Every line containing the word "lean" must be pulled from the records.

------

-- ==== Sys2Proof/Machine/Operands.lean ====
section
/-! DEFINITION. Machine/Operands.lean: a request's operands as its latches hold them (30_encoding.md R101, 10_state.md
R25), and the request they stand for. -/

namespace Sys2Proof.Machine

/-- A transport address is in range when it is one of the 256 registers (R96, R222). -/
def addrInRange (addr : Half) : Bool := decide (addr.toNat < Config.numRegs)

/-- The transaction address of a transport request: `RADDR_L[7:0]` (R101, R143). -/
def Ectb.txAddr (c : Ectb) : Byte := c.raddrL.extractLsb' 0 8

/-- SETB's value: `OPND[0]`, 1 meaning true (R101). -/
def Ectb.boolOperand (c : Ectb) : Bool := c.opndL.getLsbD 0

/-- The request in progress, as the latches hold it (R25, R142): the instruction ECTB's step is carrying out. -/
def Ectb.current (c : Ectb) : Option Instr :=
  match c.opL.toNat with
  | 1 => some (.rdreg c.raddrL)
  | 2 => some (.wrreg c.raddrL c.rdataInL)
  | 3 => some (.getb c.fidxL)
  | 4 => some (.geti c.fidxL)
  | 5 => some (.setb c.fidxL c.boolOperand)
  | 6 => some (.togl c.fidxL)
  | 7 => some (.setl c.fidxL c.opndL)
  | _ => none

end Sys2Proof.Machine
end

------

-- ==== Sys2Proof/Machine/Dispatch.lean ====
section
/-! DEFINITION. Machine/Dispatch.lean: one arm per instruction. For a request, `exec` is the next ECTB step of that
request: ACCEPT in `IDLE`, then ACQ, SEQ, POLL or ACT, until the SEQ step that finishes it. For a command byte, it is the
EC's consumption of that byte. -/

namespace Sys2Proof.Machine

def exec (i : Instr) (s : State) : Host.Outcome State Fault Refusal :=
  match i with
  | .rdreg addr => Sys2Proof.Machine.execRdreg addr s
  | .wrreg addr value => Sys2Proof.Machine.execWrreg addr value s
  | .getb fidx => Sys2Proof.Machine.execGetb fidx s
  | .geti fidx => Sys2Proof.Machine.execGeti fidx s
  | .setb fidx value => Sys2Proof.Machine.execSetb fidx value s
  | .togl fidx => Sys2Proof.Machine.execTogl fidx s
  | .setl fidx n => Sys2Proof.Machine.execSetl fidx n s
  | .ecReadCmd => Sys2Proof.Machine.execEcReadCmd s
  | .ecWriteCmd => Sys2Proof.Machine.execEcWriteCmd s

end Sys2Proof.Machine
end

------

▸ OUTPUT
-- ==== Sys2Proof/Machine/Operands.lean ====
/-! DEFINITION. Machine/Operands.lean: a request's operands as its latches hold them (30_encoding.md R101, 10_state.md
-- ==== Sys2Proof/Machine/Dispatch.lean ====
/-! DEFINITION. Machine/Dispatch.lean: one arm per instruction. For a request, `exec` is the next ECTB step of that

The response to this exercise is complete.